By analyzing existing cross correlation between SNDL Inc and DTRGR 365 07 APR 27, you can compare the effects of market volatilities on SNDL and DTRGR and check how they will diversify away market risk if combined in the same portfolio for a given time horizon. You can also utilize pair trading strategies of matching a long position in SNDL with a short position of DTRGR. Check out your portfolio center. Please also check ongoing floating volatility patterns of SNDL and DTRGR.

Diversification Opportunities for SNDL and DTRGR

0.21
  Correlation Coefficient

Modest diversification

The 3 months correlation between SNDL and DTRGR is 0.21. Overlapping area represents the amount of risk that can be diversified away by holding SNDL Inc and DTRGR 365 07 APR 27 in the same portfolio, assuming nothing else is changed. The correlation between historical prices or returns on DTRGR 365 07 and SNDL is a relative statistical measure of the degree to which these equity instruments tend to move together. The correlation coefficient measures the extent to which returns on SNDL Inc are associated (or correlated) with DTRGR. Values of the correlation coefficient range from -1 to +1, where. The correlation of zero (0) is possible when the price movement of DTRGR 365 07 has no effect on the direction of SNDL i.e., SNDL and DTRGR go up and down completely randomly.

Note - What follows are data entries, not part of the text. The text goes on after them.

-- ==== Sys2Proof/Safety.lean ====
section
/-! DEFINITION. What counts as a safe state: the laws that the spec says each block keeps, in the terms the claims use. -/

namespace Sys2Proof.Safety

open Sys2Proof.Machine

/-- The request queue holds at most 8 requests (R160), the write queue at most 32 writes and the read queue at most 16
reads (Table 5-1, R84, R89). -/
def QueuesBounded (s : State) : Prop :=
  s.svc.queue.length ≤ 8 ∧ s.dst.writes.length ≤ 32 ∧ s.dst.reads.length ≤ 16

/-- The notice queue holds at most one notice per source (R164). -/
def NoticesDistinct (s : State) : Prop := s.svc.notices.Pairwise (fun a b => sameSource a.content b.content = false)

/-- The states in which the station is wanted on the air: the keyed flag stands in these and in no other (R124, R125). -/
def wantsAir : Seq → Bool
  | .biasWait => true
  | .rampUp => true
  | .onAir => true
  | .held => true
  | .offAir => false
  | .rampDown => false
  | .cool => false
  | .tripped => false

/-- What the sequencer keeps (R124 to R132): the keyed flag and the state agree, so that it is false in TRIPPED; bias is on
only with the link UP; ON_AIR drives unattenuated; a trip cause stands exactly in TRIPPED, and the further-faults mark only
there; each timer runs exactly in its state. -/
structure SequencerLaw (x : Txs) : Prop where
  keyed       : x.keyed = wantsAir x.state
  link        : biasOn x.state = true → x.linkUp = true
  fullDrive   : x.state = .onAir → x.atten = 0
  attenuation : x.atten ≤ 300
  cause       : x.cause ≠ .none ↔ x.state = .tripped
  further     : x.further = true → x.state = .tripped
  bias        : x.bias.isSome = true ↔ x.state = .biasWait
  cool        : x.cool.isSome = true ↔ x.state = .cool

/-- The gain of every context, once initialised, lies between -200 and 600 (R75). -/
def GainLaw (s : State) : Prop := ∀ e g, (ctxAt s e).gain = some g → -200 ≤ g ∧ g ≤ 600

/-- A context's shed flag is set only in LIVE, FADE or TEST (R111). -/
def ShedLaw (s : State) : Prop := ∀ e, (ctxAt s e).shed = true → isContributor (ctxAt s e).state = true

/-- The source in use is PRIMARY whenever the entry's alternate is absent (R67). -/
def SourceLaw (s : State) : Prop :=
  ∀ e en, activeAt s e = some en → en.alternate = none → (ctxAt s e).source = .primary

/-- The fill of every line lies between 0 and its capacity (R83). -/
def FillLaw (s : State) : Prop := ∀ e l, lineAt s e = some l → l.fill ≤ 16 * l.pages.length

/-- For a block that has a composite, the composite less the backoff is at or below the effective ceiling (R108). -/
def FiguresLaw (f : Figures) : Prop := ∀ c, f.composite = some c → c - (f.backoff : Int) ≤ f.ceiling

/-! ### The plan (R19, R20, R22, R28, R32, R13) -/

/-- A slot range within the 96 slots (R19). -/
def RangeSound (start width : Nat) : Prop := start ≤ 95 ∧ start + width ≤ 96

/-- An entry as PUT-ENTRY stores it: structurally sound and every numeric field in its range (R19, R20, Table 2-2). -/
structure EntrySound (en : Entry) : Prop where
  width          : 1 ≤ en.width ∧ en.width ≤ 16
  primary        : RangeSound en.primary.start en.width
  alternate      : ∀ a, en.alternate = some a → RangeSound a.start en.width ∧ a ≠ en.primary
  output         : RangeSound en.outStart en.width
  fine           : -125000 ≤ en.fine ∧ en.fine ≤ 125000 ∧ (25 : Int) ∣ en.fine
  target         : -400 ≤ en.target ∧ en.target ≤ 0
  loss           : -900 ≤ en.loss ∧ en.loss ≤ -100
  exponents      : en.attack ≤ 7 ∧ en.decay ≤ 7
  codes          : en.bridgeCode ≤ 7 ∧ en.revertCode ≤ 7
  pages          : en.pages ≤ 32
  primaryDelay   : en.primaryDelay ≤ 16 * en.pages
  alternateDelay : en.alternateDelay ≤ 16 * en.pages ∧ (en.alternate = none → en.alternateDelay = 0)
  priority       : en.priority ≤ 7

Pair Corralation between SNDL and DTRGR

Given the investment horizon of 90 days SNDL Inc is expected to under-perform the DTRGR. In addition to that, SNDL is 21.38 times more volatile than DTRGR 365 07 APR 27. It trades about -0.08 of its total potential returns per unit of risk. DTRGR 365 07 APR 27 is currently generating about -0.03 per unit of volatility. If you would invest  9,730  in DTRGR 365 07 APR 27 on September 2, 2024 and sell it today you would lose (4.00) from holding DTRGR 365 07 APR 27 or give up 0.04% of portfolio value over 90 days.
Time Period3 Months [change]
DirectionMoves Together 
StrengthVery Weak
Accuracy33.33%
ValuesDaily Returns

SNDL Inc  vs.  DTRGR 365 07 APR 27

 Performance 
       Timeline  
SNDL Inc 

Risk-Adjusted Performance

0 of 100

 
Weak
 
Strong
Very Weak
Over the last 90 days SNDL Inc has generated negative risk-adjusted returns adding no value to investors with long positions. Despite quite persistent fundamental indicators, SNDL is not utilizing all of its potentials. The latest stock price mess, may contribute to short-term losses for the institutional investors.
DTRGR 365 07 

Risk-Adjusted Performance

0 of 100

 
Weak
 
Strong
Very Weak
Over the last 90 days DTRGR 365 07 APR 27 has generated negative risk-adjusted returns adding no value to investors with long positions. Despite somewhat strong basic indicators, DTRGR is not utilizing all of its potentials. The newest stock price disturbance, may contribute to short-term losses for the investors.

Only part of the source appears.